◆ **EXERCISE INPUT**:
-- ==== Sys2Proof/Certificates/Slice0/Obligations.lean ====
section
/-! DEFINITION. The statements for the provers, from the numbered rules of spec/. Every result is stated for every
state with the machine ready (not for one run), and an equation for the whole next state says at once what the command
writes and that it leaves everything else as it was. -/

open Sys2Proof Sys2Proof.Machine

/-! ### Encoding -/

/-- 30_encoding.md R92, R97: a few words and records, written out, decode to the rows they stand for. -/
def Obligations.CommandWordsSample : Prop :=
  decodeCmd 0x00000001#32 = .ok .clrfreq ∧ decodeCmd 0x00000003#32 = .ok .build
    ∧ decodeCmd 0x00000004#32 = .ok .gencode ∧ decodeCmd 0x00000006#32 = .ok .wrhdr
    ∧ decodeCmd 0x00000008#32 = .ok .encode ∧ decodeCmd 0x0000000B#32 = .ok .rdhdr
    ∧ decodeCmd 0x0000000C#32 = .ok .decode ∧ decodeCmd 0x0000000E#32 = .ok .decompress
    ∧ decodeRecord [false] = .ok (.internal, [])
    ∧ decodeRecord [true, true, false, false, false, false, false, false, false, false] = .ok (.leaf 256#9, [])
    ∧ decodeRecord [true, false, false, true, false, false, false, false, false, true] = .ok (.leaf 0x41#9, [])

/-- R92, R93: the fourteen command words are exactly the words that decode to their commands, and every other word is
rejected. -/
def Obligations.CommandDecoderExact : Prop :=
  ∀ w : Word, (∀ i, decodeCmd w = .ok i ↔ isCommand i = true ∧ w = commandWord i)
    ∧ ((w.toNat = 0 ∨ 15 ≤ w.toNat) ↔ ∃ e, decodeCmd w = .error e)

/-- R90 to R100: every well-formed instruction, with its operand at every value the encoding admits, is what its
encoding decodes to, under every marker constant; a header record is read off the front of any longer stream. -/
def Obligations.DecodeEncodeAgree : Prop :=
  (∀ (magic : Word) (i : Instr), i.wf = true → decode magic (encode magic i) = .ok i)
    ∧ ∀ (r : HdrRecord) (rest : Bits), r.instr.wf = true → decodeRecord (encodeRecord r ++ rest) = .ok (r, rest)

/-- R97, R100, 43_header_codec.md R161, R164: what RDHDR reads with `InRead` is what the record decoder makes of the
bits ahead, with the read position just behind the record, behind the offending field, or at the end of IN. -/
def Obligations.RecordReaderMatchesDecoder : Prop :=
  ∀ s : State, InWithin s →
    match decodeRecord (ahead s) with
    | .ok (r, rest) =>
      readRecord s = (.ok r, { s with inp := { s.inp with pos := s.inp.bits.length - rest.length } })
    | .error (.reservedSymbol _) =>
      readRecord s = (.error .badSymbol, { s with inp := { s.inp with pos := s.inp.pos + 10 } })
    | .error .truncated =>
      readRecord s = (.error .truncated, { s with inp := { s.inp with pos := s.inp.bits.length } })
    | .error _ => False

/-! ### Reset, steps and acceptance -/

/-- 10_state.md R52: the host's `RST` puts every flag, code and register at 0 and empties the queue and the stack;
`MAGIC`, IN and OUT stay. -/
def Obligations.ResetMove : Prop :=
  ∀ (s : State) (rest : List HostMove), s.busy = false → s.host = .rst :: rest →
    ∃ t, step s = .next t
      ∧ t.busy = false ∧ t.done = false ∧ t.err = false
      ∧ t.freqValid = false ∧ t.trieValid = false ∧ t.codesValid = false
      ∧ t.errcode = 0#4 ∧ t.phase = 0#4
      ∧ t.root = 0 ∧ t.nnodes = 0 ∧ t.seq = 0 ∧ t.cur = 0 ∧ t.sp = 0
      ∧ t.freqAddr = 0#9 ∧ t.nodeAddr = 0#10 ∧ t.codeAddr = 0#9
      ∧ t.pq = [] ∧ t.magic = s.magic ∧ t.inp = s.inp ∧ t.out = s.out ∧ t.host = rest

/-- A step runs the decoded instruction: a word the host writes to `CMD` is executed with the move taken off the
list (30_encoding.md R94). -/
def Obligations.StepRunsCommand : Prop :=
  ∀ (s : State) (w : Word) (i : Instr) (rest : List HostMove),
    s.busy = false → s.host = .write 0 w :: rest → decodeCmd w = .ok i →
    step s = exec i { s with host := rest }

/-- A step of a running reader runs the decoded stream item, with IN moved behind it: a header record while RDHDR
runs and has room, the marker while RDMAGIC runs (43_header_codec.md R160, R161; the model's choice, log 7). -/
def Obligations.StepRunsRecord : Prop :=
  (∀ (s : State) (r : HdrRecord) (rest : Bits),
    s.busy = true → s.phase = 0xB#4 → s.nnodes.val < 513 → InWithin s → decodeRecord (ahead s) = .ok (r, rest) →
    step s = exec r.instr { s with inp := { s.inp with pos := s.inp.bits.length - rest.length } })
  ∧ ∀ (s : State) (rest : Bits),
    s.busy = true → s.phase = 0xA#4 → ahead s = bitsOf 32 s.magic.toNat ++ rest →
    step s = exec .magicWord { s with inp := { s.inp with pos := s.inp.pos + 32 } }

/-- 60_exceptions.md R222: a reserved word raises E_ILLEGAL_CMD at acceptance, `DONE` is cleared, and nothing else
changes. -/
def Obligations.ReservedWordRaises : Prop :=
  ∀ (s : State) (w : Word) (e : Reject) (rest : List HostMove),
    Ready s → s.host = .write 0 w :: rest → decodeCmd w = .error e →
    step s = .next { s with host := rest, err := true, errcode := 3#4, done := false }

/-- 10_state.md R42, 60_exceptions.md R218, R231: while `BUSY = 1` or `ERR = 1` no command has any effect. -/
def Obligations.CommandIgnored : Prop :=
  ∀ (i : Instr) (s : State), isCommand i = true → s.busy = true ∨ s.err = true → exec i s = .next s

/-- R223: a primitive whose valid flag is 0 sets `PHASE` and raises E_SEQUENCE before anything else. -/
def Obligations.SequenceErrorRaises : Prop :=
  (∀ (i : Instr) (s : State), Ready s → precondition i s = false →
    exec i s = .next { s with phase := opcodeOf i, err := true, errcode := 4#4, done := false })
  ∧ ∀ s : State, (precondition .build s = s.freqValid) ∧ (precondition .gencode s = s.trieValid)
    ∧ (precondition .wrhdr s = s.trieValid) ∧ (precondition .encode s = s.codesValid)
    ∧ (precondition .decode s = s.trieValid)

/-- R216, R217: the nine codes, and the four items a raise changes. -/
def Obligations.ErrorCodes : Prop :=
  (Err.malformedHeader.code = 1#4 ∧ Err.truncated.code = 2#4 ∧ Err.illegalCmd.code = 3#4 ∧ Err.sequence.code = 4#4
    ∧ Err.badSymbol.code = 5#4 ∧ Err.trieOverflow.code = 6#4 ∧ Err.badRoot.code = 7#4 ∧ Err.noCode.code = 8#4
    ∧ Err.overflow.code = 9#4)
  ∧ ∀ (e : Err) (s : State),
    raiseErr e s = { s with err := true, errcode := e.code, busy := false, done := false }

/-! ### Frequency Table -/

/-- 40_frequency_table.md R121: the word 1 is CLRFREQ; it completes and leaves the table of an empty input, from which
the host's two writes of R121's example make the table COUNT gives for `41 41 42`. -/
def Obligations.ClrfreqResult : Prop :=
  decodeCmd 0x00000001#32 = .ok .clrfreq
    ∧ (∀ s : State, Ready s →
      exec .clrfreq s = .next { s with phase := 1#4, done := true, freqValid := true, freq := freqOf [] })
    ∧ ((freqOf []).set 65 2#32).set 66 1#32 = freqOf [0x41, 0x41, 0x42]

/-- R124: COUNT completes and counts each byte value from `IN.pos`, and the pseudo-symbol once, when every count is
below 2^32; the bits of a partial last byte are passed over. -/
def Obligations.CountResult : Prop :=
  ∀ (s : State) (bytes : List (BitVec 8)) (rest : Bits), Ready s →
    ahead s = bytesBits bytes ++ rest → rest.length < 8 → (∀ v, occurrences bytes v < 2 ^ 32) →
    exec .count s = .next { s with
      phase := 2#4, done := true, freqValid := true, freq := freqOf bytes
      inp := { s.inp with pos := s.inp.bits.length } }
    ∧ freqSum (freqOf bytes) = bytes.length + 1

/-- R123: the byte whose count would become 2^32 raises E_OVERFLOW before it is counted; `FREQ_VALID` is 0 and `IN.pos`
just after it. -/
def Obligations.CountOverflowRaises : Prop :=
  ∀ (s : State) (bytes : List (BitVec 8)) (x : BitVec 8) (rest : Bits), Ready s →
    ahead s = bytesBits (bytes ++ [x]) ++ rest →
    (∀ v, occurrences bytes v < 2 ^ 32) → occurrences bytes x.toNat = 2 ^ 32 - 1 →
    exec .count s = .next { s with
      phase := 2#4, done := false, err := true, errcode := 9#4, freqValid := false
      freq := Vector.ofFn fun v => BitVec.ofNat 32 (occurrences bytes v.val)
      inp := { s.inp with pos := s.inp.pos + 8 * (bytes.length + 1) } }

/-! ### Trie Builder -/

/-- 41_trie_builder.md R131, R138 a to d: BUILD completes for every valid Frequency Table whose counts sum below
2^32, and leaves a well-formed arena whose leaves are the symbols with non-zero frequency, each once and with its
frequency, and whose weights and identity values add up exactly. -/
def Obligations.BuildResult : Prop :=
  ∀ s : State, Ready s → s.freqValid = true → s.freq[eosSymbol] = 1#32 → freqSum s.freq < 2 ^ 32 →
    ∃ u t ids, exec .build s = .next u ∧ EndedWell u ∧ u.phase = 3#4
      ∧ u.trieValid = true ∧ u.codesValid = false ∧ u.freqValid = true
      ∧ TreeAt u.node u.root t ids ∧ ArenaWf u
      ∧ t.leafWeights.Perm ((liveSymbols s.freq).map fun v => (v.val, (s.freq[v]).toNat))
      ∧ t.summed ∧ t.weight = freqSum s.freq
      ∧ u.freq = s.freq ∧ u.inp = s.inp ∧ u.out = s.out

/-- R137: the trie BUILD leaves at `ROOT` is `huff(Q_0, L)`. -/
def Obligations.BuildMatchesHuff : Prop :=
  ∀ s : State, Ready s → s.freqValid = true → s.freq[eosSymbol] = 1#32 → freqSum s.freq < 2 ^ 32 →
    ∃ u t ids, exec .build s = .next u ∧ huffTrie s.freq = some t ∧ TreeAt u.node u.root t ids

/-- R133: where the nodes stand after BUILD, for L symbols with non-zero frequency. -/
def Obligations.BuildPlacement : Prop :=
  ∀ s : State, Ready s → s.freqValid = true → s.freq[eosSymbol] = 1#32 → freqSum s.freq < 2 ^ 32 →
    ∃ u, exec .build s = .next u
      ∧ u.nnodes.val + 1 = 2 * (liveSymbols s.freq).length
      ∧ u.seq = u.nnodes
      ∧ u.root.val + 2 = 2 * (liveSymbols s.freq).length
      ∧ (∀ (k : NodeIx) (h : k.val < (liveSymbols s.freq).length),
          u.node[k] = leafNode ((liveSymbols s.freq)[k.val]) (s.freq[(liveSymbols s.freq)[k.val]]))
      ∧ ∀ i : NodeIx, (liveSymbols s.freq).length ≤ i.val → i.val < u.nnodes.val →
          (u.node[i]).kind = false ∧ (u.node[i]).left < i ∧ (u.node[i]).right < i

/-- R134: with a valid Frequency Table BUILD always ends; it raises, and then E_OVERFLOW, exactly when the counts sum
to 2^32 or more, and `TRIE_VALID` is then 0. -/
def Obligations.BuildOverflowExact : Prop :=
  ∀ s : State, Ready s → s.freqValid = true → s.freq[eosSymbol] = 1#32 →
    ∃ u, exec .build s = .next u ∧ u.phase = 3#4 ∧ (u.err = true ↔ 2 ^ 32 ≤ freqSum s.freq)
      ∧ (u.err = true → EndedBadly .overflow u ∧ u.trieValid = false ∧ u.codesValid = false)
      ∧ u.freq = s.freq ∧ u.inp = s.inp ∧ u.out = s.out

/-- R132: when only the pseudo-symbol has a frequency, its leaf is the root. The flag `trieStarted` set by BUILD is the
model's own (log 9). -/
def Obligations.BuildOneLeaf : Prop :=
  ∀ s : State, Ready s → s.freqValid = true → s.freq[eosSymbol] = 1#32 →
    (∀ v : Symbol, v ≠ eosSymbol → s.freq[v] = 0#32) →
    exec .build s = .next { s with
      phase := 3#4, done := true, trieValid := true, codesValid := false, trieStarted := true
      nnodes := 1, seq := 1, pq := [], root := 0
      node := s.node.set 0 { kind := true, value := 256#16, weight := 1#32, left := 0, right := 0 } }

/-! ### Code Table Generator -/

/-- 42_code_table.md R146, R152: GENCODE completes on every trie that fits the arena, and `CODE` holds each leaf's
path, a later leaf of the same Symbol overwriting. -/
def Obligations.GencodeResult : Prop :=
  ∀ (s : State) (t : Trie), Ready s → s.trieValid = true → Holds s t →
    exec .gencode s = .next { s with
      phase := 4#4, done := true, codesValid := true, stack := [], code := codeTable t }

/-- R151: in the table GENCODE leaves, no Symbol's code begins another Symbol's code. -/
def Obligations.CodesPrefixFree : Prop :=
  ∀ (s : State) (t : Trie), Ready s → s.trieValid = true → Holds s t →
    ∃ u, exec .gencode s = .next u ∧ ∀ a b : Symbol, a ≠ b →
      (u.code[a]).valid = true → (u.code[b]).valid = true → ¬ (codeBits u.code[a]).IsPrefix (codeBits u.code[b])

/-- R148, R149, R152: a Symbol has a code exactly when it is on a leaf; its code leads to a leaf of it; the code is
empty exactly when the root is that leaf. -/
def Obligations.GencodeCoverage : Prop :=
  ∀ (s : State) (t : Trie), Ready s → s.trieValid = true → Holds s t →
    ∃ u, exec .gencode s = .next u
      ∧ (∀ a : Symbol, (u.code[a]).valid = true ↔ a.val ∈ t.symbols)
      ∧ (∀ a : Symbol, (u.code[a]).valid = true → t.leafAt (codeBits u.code[a]) = some a.val)
      ∧ (∀ a : Symbol, (u.code[a]).valid = true → ((u.code[a]).len = 0#9 ↔ t.leaves = 1))
      ∧ ∀ a : Symbol, (u.code[a]).valid = false → u.code[a] = { valid := false, len := 0#9, val := 0#256 }

/-- R153: a trie, serialised by WRHDR and read back by RDHDR into any ready machine, gives GENCODE the same Code
Table. -/
def Obligations.HeaderIdempotence : Prop :=
  ∀ (s : State) (t : Trie), Ready s → s.trieValid = true → Holds s t →
    ∃ c w q, exec .gencode s = .next c ∧ exec .wrhdr s = .next w ∧ w.out = s.out ++ q ∧
      ∀ (r : State) (rest : Bits), Ready r → ahead r = q ++ rest →
        ∃ h d, exec .rdhdr r = .next h ∧ EndedWell h ∧ exec .gencode h = .next d ∧ EndedWell d ∧ d.code = c.code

◆ **THE TASK**:
Your answer must be the lines above, unchanged, from the first one through the line that holds "(∀ (magic : Word)", inclusive, and no others.

◆ **RESULT OF THE TASK**:
-- ==== Sys2Proof/Certificates/Slice0/Obligations.lean ====
section
/-! DEFINITION. The statements for the provers, from the numbered rules of spec/. Every result is stated for every
state with the machine ready (not for one run), and an equation for the whole next state says at once what the command
writes and that it leaves everything else as it was. -/

open Sys2Proof Sys2Proof.Machine

/-! ### Encoding -/

/-- 30_encoding.md R92, R97: a few words and records, written out, decode to the rows they stand for. -/
def Obligations.CommandWordsSample : Prop :=
  decodeCmd 0x00000001#32 = .ok .clrfreq ∧ decodeCmd 0x00000003#32 = .ok .build
    ∧ decodeCmd 0x00000004#32 = .ok .gencode ∧ decodeCmd 0x00000006#32 = .ok .wrhdr
    ∧ decodeCmd 0x00000008#32 = .ok .encode ∧ decodeCmd 0x0000000B#32 = .ok .rdhdr
    ∧ decodeCmd 0x0000000C#32 = .ok .decode ∧ decodeCmd 0x0000000E#32 = .ok .decompress
    ∧ decodeRecord [false] = .ok (.internal, [])
    ∧ decodeRecord [true, true, false, false, false, false, false, false, false, false] = .ok (.leaf 256#9, [])
    ∧ decodeRecord [true, false, false, true, false, false, false, false, false, true] = .ok (.leaf 0x41#9, [])

/-- R92, R93: the fourteen command words are exactly the words that decode to their commands, and every other word is
rejected. -/
def Obligations.CommandDecoderExact : Prop :=
  ∀ w : Word, (∀ i, decodeCmd w = .ok i ↔ isCommand i = true ∧ w = commandWord i)
    ∧ ((w.toNat = 0 ∨ 15 ≤ w.toNat) ↔ ∃ e, decodeCmd w = .error e)

/-- R90 to R100: every well-formed instruction, with its operand at every value the encoding admits, is what its
encoding decodes to, under every marker constant; a header record is read off the front of any longer stream. -/
def Obligations.DecodeEncodeAgree : Prop :=
  (∀ (magic : Word) (i : Instr), i.wf = true → decode magic (encode magic i) = .ok i)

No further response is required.